I suggest that these words all include structures, processes, and outcomes similar to those of rehabilitation and often indistinguishable from rehabilitation. For example, most include multi-professional input, multiple interventions covering different areas of interest, and patient-centred functional outcomes. They do not focus on disease diagnosis and management. In other words, “If it looks like a duck, quacks like a duck, and flies like a duck, then it must be a duck.”

Several problems arise from using these words to describe the rehabilitation activities undertaken.
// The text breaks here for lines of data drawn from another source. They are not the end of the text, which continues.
/-- `RDHIST` (R93). -/
def Obligations.RdhistReadsOneSlot : Prop :=
  EncodedAs 0x12 true false true false (fun sel _ idx _ => .rdhist sel idx) ∧
  ∀ (s : State) (sel : BitVec 4) (idx : BitVec 16),
    (4 ≤ sel.toNat → Faults (.rdhist sel idx) s 3) ∧
    (sel.toNat < 4 → 8 ≤ idx.toNat → Faults (.rdhist sel idx) s 4) ∧
    (∀ ch : ChannelId, sel.toNat = ch.val → idx.toNat < 8 →
      (s.inited ch = false → Faults (.rdhist sel idx) s 6) ∧
      (∀ v : block.Sample, s.inited ch = true → s.hist ch idx.toNat = some v →
        ∃ t, exec (.rdhist sel idx) s = .next t ∧ Answers t v.toNat ∧ SameAll s t))

/-- The model's own stop (log entry 4): in a state, which no run reaches, where `INITED` is 1 and a slot to be read holds no
value, `SMOBS` and `RDHIST` stop with the fault `historySlotEmpty`. -/
def Obligations.ReadingASlotWithoutAValueStops : Prop :=
  ∀ (s : State) (ch : ChannelId) (sel : BitVec 4), sel.toNat = ch.val → s.inited ch = true →
    (∀ imm : BitVec 32, imm.toNat ≤ 4095 → (∃ i < 8, i ≠ (s.cur ch).toNat ∧ s.hist ch i = none) →
      exec (.smobs sel imm) s = .fault .historySlotEmpty) ∧
    (∀ idx : BitVec 16, idx.toNat < 8 → s.hist ch idx.toNat = none → exec (.rdhist sel idx) s = .fault .historySlotEmpty)

/-- `RDCUR` (R94). -/
def Obligations.RdcurReadsTheCursor : Prop :=
  EncodedAs 0x13 true false false false (fun sel _ _ _ => .rdcur sel) ∧
  ∀ (s : State) (sel : BitVec 4),
    (4 ≤ sel.toNat → Faults (.rdcur sel) s 3) ∧
    (∀ ch : ChannelId, sel.toNat = ch.val →
      ∃ t, exec (.rdcur sel) s = .next t ∧ Answers t (s.cur ch).toNat ∧ SameAll s t)

/-- `SETSM` (R95); a legal immediate is the 32-bit form of a signed 16-bit number. -/
def Obligations.SetsmWritesTheSmoothedValue : Prop :=
  EncodedAs 0x14 true false false true (fun sel _ _ imm => .setsm sel imm) ∧
  ∀ (s : State) (sel : BitVec 4) (imm : BitVec 32),
    (4 ≤ sel.toNat → Faults (.setsm sel imm) s 3) ∧
    (sel.toNat < 4 → (imm.toInt < -32768 ∨ 32767 < imm.toInt) → Faults (.setsm sel imm) s 5) ∧
    (∀ ch : ChannelId, sel.toNat = ch.val → -32768 ≤ imm.toInt → imm.toInt ≤ 32767 →
      ∃ t, exec (.setsm sel imm) s = .next t ∧ (t.sm ch).toInt = imm.toInt ∧
        (∀ i, t.hist ch i = s.hist ch i) ∧ t.cur ch = s.cur ch ∧ t.inited ch = s.inited ch ∧ t.fr ch = s.fr ch ∧
        Answers t 0 ∧ OnlyChannel ch s t)

/-- `RDSM` (R96): the answer is signed. -/
def Obligations.RdsmReadsTheSmoothedValue : Prop :=
  EncodedAs 0x15 true false false false (fun sel _ _ _ => .rdsm sel) ∧
  ∀ (s : State) (sel : BitVec 4),
    (4 ≤ sel.toNat → Faults (.rdsm sel) s 3) ∧
    (∀ ch : ChannelId, sel.toNat = ch.val →
      ∃ t, exec (.rdsm sel) s = .next t ∧ AnswersInt t (s.sm ch).toInt ∧ SameAll s t)

/-- The source's property of the filter (R97), for every window `W`: after `SMINIT` with `x0` and then any words, among them `SMOBS`
on the channel with the samples `x_1, …, x_k`, the last of them last, `SM` and the response are the mean, truncated, of the last
`W` of `W` times `x0` and then `x_1, …, x_k`: of the last `W` samples once `k >= W`, and before that with `W - k` copies of
`x0`. -/
def Obligations.FilterIsTheMeanOfTheLastSamples : Prop :=
  ∀ (c : Config) (s t : State c) (ch : ChannelId) (sel : BitVec 4) (x0 x : BitVec 32) (ws : List Word64),
    sel.toNat = ch.val → x0.toNat ≤ c.adcMax → x.toNat ≤ c.adcMax →
    (∀ w ∈ ws, ∀ y, decode w = .ok (.sminit sel y) → c.adcMax < y.toNat) →
    RunsTo s (encode (.sminit sel x0) :: ws ++ [encode (.smobs sel x)]) t →
    let mean := sumOfLast c.w (List.replicate c.w x0.toNat ++ storedSamples c sel (ws ++ [encode (.smobs sel x)])) / c.w
    (t.sm ch).toInt = mean ∧ Answers t mean

/-- Bounds and monotonicity of the mean (R98): after `SMINIT` or `SMOBS` the value is in `0..ADC_MAX` and between the least and
the greatest slot; and of two observations that leave slots one below the other, the means are one below the other. -/
def Obligations.SmoothedValueLiesBetweenTheSlots : Prop :=
  (∀ (c : Config) (s t : State c) (ch : ChannelId) (sel : BitVec 4) (imm : BitVec 32) (i : Instr), s.Inv → sel.toNat = ch.val →
    i = .sminit sel imm ∨ i = .smobs sel imm → execute i s = .next t → (∃ d, t.rsp = some { err := false, data := d }) →
    0 ≤ (t.sm ch).toInt ∧ (t.sm ch).toInt ≤ c.adcMax ∧
    (∀ lo : Nat, (∀ j < c.w, lo ≤ slotValue t ch j) → (lo : Int) ≤ (t.sm ch).toInt) ∧
    (∀ hi : Nat, (∀ j < c.w, slotValue t ch j ≤ hi) → (t.sm ch).toInt ≤ hi) ∧
    (∀ v : Nat, (∀ j < c.w, slotValue t ch j = v) → (t.sm ch).toInt = v)) ∧
  (∀ (c : Config) (s s' t t' : State c) (ch : ChannelId) (sel : BitVec 4) (imm imm' : BitVec 32), s.Inv → s'.Inv →
    sel.toNat = ch.val → execute (.smobs sel imm) s = .next t → execute (.smobs sel imm') s' = .next t' →
    (∃ d, t.rsp = some { err := false, data := d }) → (∃ d, t'.rsp = some { err := false, data := d }) →
    (∀ j < c.w, slotValue t ch j ≤ slotValue t' ch j) → (t.sm ch).toInt ≤ (t'.sm ch).toInt)

/-- The four filters are independent (R99): what a smoother command on channel `ch` answers and leaves in its channel is the
same in two states in which channel `ch` is the same. -/
def Obligations.FilterReadsOnlyItsOwnChannel : Prop :=
  ∀ (c : Config) (s s' t : State c) (ch : ChannelId) (sel : BitVec 4) (i : Instr), sel.toNat = ch.val →
    ((∃ x, i = .sminit sel x) ∨ (∃ x, i = .smobs sel x) ∨ (∃ j, i = .rdhist sel j) ∨ i = .rdcur sel ∨
      (∃ v, i = .setsm sel v) ∨ i = .rdsm sel) →
    s'.channel ch = s.channel ch → execute i s = .next t →
    ∃ t', execute i s' = .next t' ∧ t'.channel ch = t.channel ch ∧ t'.rsp = t.rsp

/-! ## The normalizer -/

/-- `NORM` (R111), with the scaler of R110. -/
def Obligations.NormClampsAndScales : Prop :=
  EncodedAs 0x20 true false false false (fun sel _ _ _ => .norm sel) ∧
  ∀ (s : State) (sel : BitVec 4),
    (4 ≤ sel.toNat → Faults (.norm sel) s 3) ∧
    (∀ ch : ChannelId, sel.toNat = ch.val →
      ∃ t, exec (.norm sel) s = .next t ∧
        ((s.sm ch).toInt ≤ 0 → (t.fr ch).toNat = 0) ∧
        (4095 ≤ (s.sm ch).toInt → (t.fr ch).toNat = 16777216) ∧
        (0 < (s.sm ch).toInt → (s.sm ch).toInt < 4095 → ((t.fr ch).toNat : Int) = (s.sm ch).toInt * 16777216 / 4095) ∧
        (∀ i, t.hist ch i = s.hist ch i) ∧ t.cur ch = s.cur ch ∧ t.inited ch = s.inited ch ∧ t.sm ch = s.sm ch ∧
        Answers t (t.fr ch).toNat ∧ OnlyChannel ch s t)

/-- `SETFR` (R112). -/
def Obligations.SetfrWritesTheFraction : Prop :=
  EncodedAs 0x21 true false false true (fun sel _ _ imm => .setfr sel imm) ∧
  ∀ (s : State) (sel : BitVec 4) (imm : BitVec 32),
    (4 ≤ sel.toNat → Faults (.setfr sel imm) s 3) ∧
    (sel.toNat < 4 → 16777216 < imm.toNat → Faults (.setfr sel imm) s 5) ∧
    (∀ ch : ChannelId, sel.toNat = ch.val → imm.toNat ≤ 16777216 →
      ∃ t, exec (.setfr sel imm) s = .next t ∧ (t.fr ch).toNat = imm.toNat ∧
        (∀ i, t.hist ch i = s.hist ch i) ∧ t.cur ch = s.cur ch ∧ t.inited ch = s.inited ch ∧ t.sm ch = s.sm ch ∧
        Answers t 0 ∧ OnlyChannel ch s t)

/-- `RDFR` (R113). -/
def Obligations.RdfrReadsTheFraction : Prop :=
  EncodedAs 0x22 true false false false (fun sel _ _ _ => .rdfr sel) ∧
  ∀ (s : State) (sel : BitVec 4),
    (4 ≤ sel.toNat → Faults (.rdfr sel) s 3) ∧
    (∀ ch : ChannelId, sel.toNat = ch.val →
      ∃ t, exec (.rdfr sel) s = .next t ∧ Answers t (s.fr ch).toNat ∧ SameAll s t)

/-- The source's properties of the normalizer (R114), for every admissible configuration: the ends, monotonicity, the range, and
strictness where `ONE >= F`, which the defaults satisfy. -/
def Obligations.NormalizerIsMonotoneAndClamped : Prop :=
  (∀ c : Config,
    normalizeOf c 0 = 0 ∧ normalizeOf c c.fullScale = c.one ∧
    (∀ x y : Int, x ≤ y → normalizeOf c x ≤ normalizeOf c y) ∧
    (∀ x : Int, normalizeOf c x ≤ c.one) ∧
    (c.fullScale ≤ c.one → ∀ x y : Int, 0 ≤ x → x < y → y ≤ c.fullScale → normalizeOf c x < normalizeOf c y)) ∧
  block.fullScale ≤ block.one

/-- Quantisation, the first sentence of R115, for every admissible configuration: `0 < x < F` gives
`x/F - 1/ONE < normalize(x)/ONE <= x/F`. -/
def Obligations.NormalizerIsWithinOneUnitOfTheRatio : Prop :=
  ∀ (c : Config) (x : Int), 0 < x → x < c.fullScale →
    (x : ℚ) / c.fullScale - 1 / c.one < normalizeOf c x / c.one ∧ (normalizeOf c x : ℚ) / c.one ≤ x / c.fullScale

/-! ## The cascade -/

/-- `CLR` (R121). -/
def Obligations.ClrBlackensItsStrip : Prop :=
  EncodedAs 0x30 true false false false (fun sel _ _ _ => .clr sel) ∧
  ∀ (s : State) (sel : BitVec 4),
    (2 ≤ sel.toNat → Faults (.clr sel) s 3) ∧
    (∀ k : StripId, sel.toNat = k.val →
      ∃ t, exec (.clr sel) s = .next t ∧ (∀ i < 75, t.pix k i = ⟨0, 0, 0⟩) ∧ (∀ i, 75 ≤ i → t.pix k i = s.pix k i) ∧
        SameReadouts s t k ∧ Answers t 0 ∧ OnlyStrip k s t)

/-- `CASC` (R122), with the cascade length of R120 and the cascade colour of R123. -/
def Obligations.CascLightsTheLastPixels : Prop :=
  EncodedAs 0x31 true false false false (fun sel _ _ _ => .casc sel) ∧
  ∀ (s : State) (sel : BitVec 4),
    (2 ≤ sel.toNat → Faults (.casc sel) s 3) ∧
    (∀ k : StripId, sel.toNat = k.val →
      ∃ t, exec (.casc sel) s = .next t ∧
        (t.stripe k).lit.toNat = litOf (s.fr (cascChannel k)).toNat ∧
        (∀ i, 75 - (t.stripe k).lit.toNat ≤ i → i < 75 → t.pix k i = baseColour) ∧
        (∀ i, i < 75 - (t.stripe k).lit.toNat ∨ 75 ≤ i → t.pix k i = s.pix k i) ∧
        SamePulse s t k ∧ Answers t (t.stripe k).lit.toNat ∧ OnlyStrip k s t)

/-- The source's cascade properties (R124): nothing lit at fraction 0, all lit at fraction 1, monotone, and after `CLR; CASC` the
lit pixels are the block that ends at index `N - 1`, at the base colour of R123, and the others are black; with the defaults, at
one half, 38 pixels. -/
def Obligations.CascadeIsTheTopmostBlock : Prop :=
  (∀ c : Config, litCount c 0 = 0 ∧ litCount c c.one = c.n ∧ ∀ f g : Nat, f ≤ g → litCount c f ≤ litCount c g) ∧
  litCount block block.half = 38 ∧
  (∀ (c : Config) (s t : State c) (k : StripId) (sel : BitVec 4), sel.toNat = k.val →
    RunsTo s [encode (.clr sel), encode (.casc sel)] t →
    (t.stripe k).lit.toNat = litCount c (s.fr (c.cascCh k)).toNat ∧
    (∀ i, i < c.n - (t.stripe k).lit.toNat → t.pix k i = ⟨0, 0, 0⟩) ∧
    (∀ i, c.n - (t.stripe k).lit.toNat ≤ i → i < c.n → t.pix k i = c.hsv2rgb c.baseHue c.baseSat 255))

/-! ## The pulse -/

/-- `PULSE` (R140), with the values of R130 to R139 and the adder of R151. -/
def Obligations.PulseComputesAndAddsItsColour : Prop :=
  EncodedAs 0x40 true false false true (fun sel _ _ imm => .pulse sel imm) ∧
  ∀ (s : State) (sel : BitVec 4) (now : BitVec 32),
    (2 ≤ sel.toNat → Faults (.pulse sel now) s 3) ∧
    (∀ k : StripId, sel.toNat = k.val → (s.fr (pulseChannel k)).toNat ≤ 16777216 →
      ∃ t, exec (.pulse sel now) s = .next t ∧ PulseOf t k (s.fr (pulseChannel k)).toNat now.toNat ∧
        (∀ i < 75, t.pix k i = satadd (s.pix k i) (t.stripe k).pcol) ∧ (∀ i, 75 ≤ i → t.pix k i = s.pix k i) ∧
        (t.stripe k).lit = (s.stripe k).lit ∧ Answers t (t.stripe k).pb.toNat ∧ OnlyStrip k s t)

/-- `QSIN` (R141). -/
def Obligations.QsinAnswersTheSine : Prop :=
  EncodedAs 0x41 false false false true (fun _ _ _ imm => .qsin imm) ∧
  ∀ (s : State) (imm : BitVec 32),
    (1023 < imm.toNat → Faults (.qsin imm) s 5) ∧
    (imm.toNat ≤ 1023 → ∃ t, exec (.qsin imm) s = .next t ∧ AnswersInt t (sinOf imm.toNat) ∧ SameAll s t)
Commissioners may be confused and commission two or three services that may see similar patients so that different patients with the same problems will pass through different service pathways. This is inefficient. Each service will be smaller than the potential whole, combined service. This leads to less flexibility and resilience in managing staff changes, increases in demand, and other changes. The teams have less expertise because they have less experience, and individual staff cannot build up specific expertise.

People referring to services may also be confused. They could refer patients to any of the similar services, and often, in this situation, they will refer a patient to two or three services simultaneously. This wastes resources. Further, because usually a service is only funded to see a patient for a limited time, a patient who needs more input will be referred to another similar service. This is inefficient because the second service will undertake a further initial assessment.

It will also lead to confusion in research. Systematic reviews may miss rehabilitation research if the researchers give the intervention another name. A reader of the study may not appreciate that the intervention is rehabilitation, and may consider setting up a new service.

In my view, all services should be within a single service. Nonetheless, if separate services are to continue, they should be identified as part of a rehabilitation service, and the rehabilitation service should be commissioned and managed as a single unit. For example, a community paediatric speech and language therapy service could become a part of a Disrict rehabilitation service specialised in seeing children with developmental speech disorders and liaising closely with educational services. At the same time, it would be able to link seamlessly with other paediatric rehabilitation services, adult services, and hospital-based services without needing to make a referral or obtain funding.

Summary and conclusion

Rehabilitation as a word has existed since 1500. Rehabilitation as a healthcare process has existed since about 1914. Between 1914 and 1940, it developed, termed physical medicine. In 1940, rehabilitation replaced physical medicine but had a limited meaning, applied primarily to acute onset disability in adults aged 16 to 65 years. From about 1960 onwards, its meaning expanded slowly. Now, it refers to all healthcare services that focus on reducing disability and distress and increasing social participation, regardless of the patient’s age or condition and prognosis. However, starting in about 1990, people started using a range of new words to describe services delivering services identical to rehabilitation but limited to specific circumstances. The evolutionary process has formed several new rehabilitation species, which has adversely affected rehabilitation by confusing commissioners, patients, and people referring to such services. It also limits the flexibility, resilience, and ability of services to become more expert. Words do have consequences. It would be better to use rehabilitation to describe all these different services. If a service remains separate, it should use a specific name, not a term describing the process.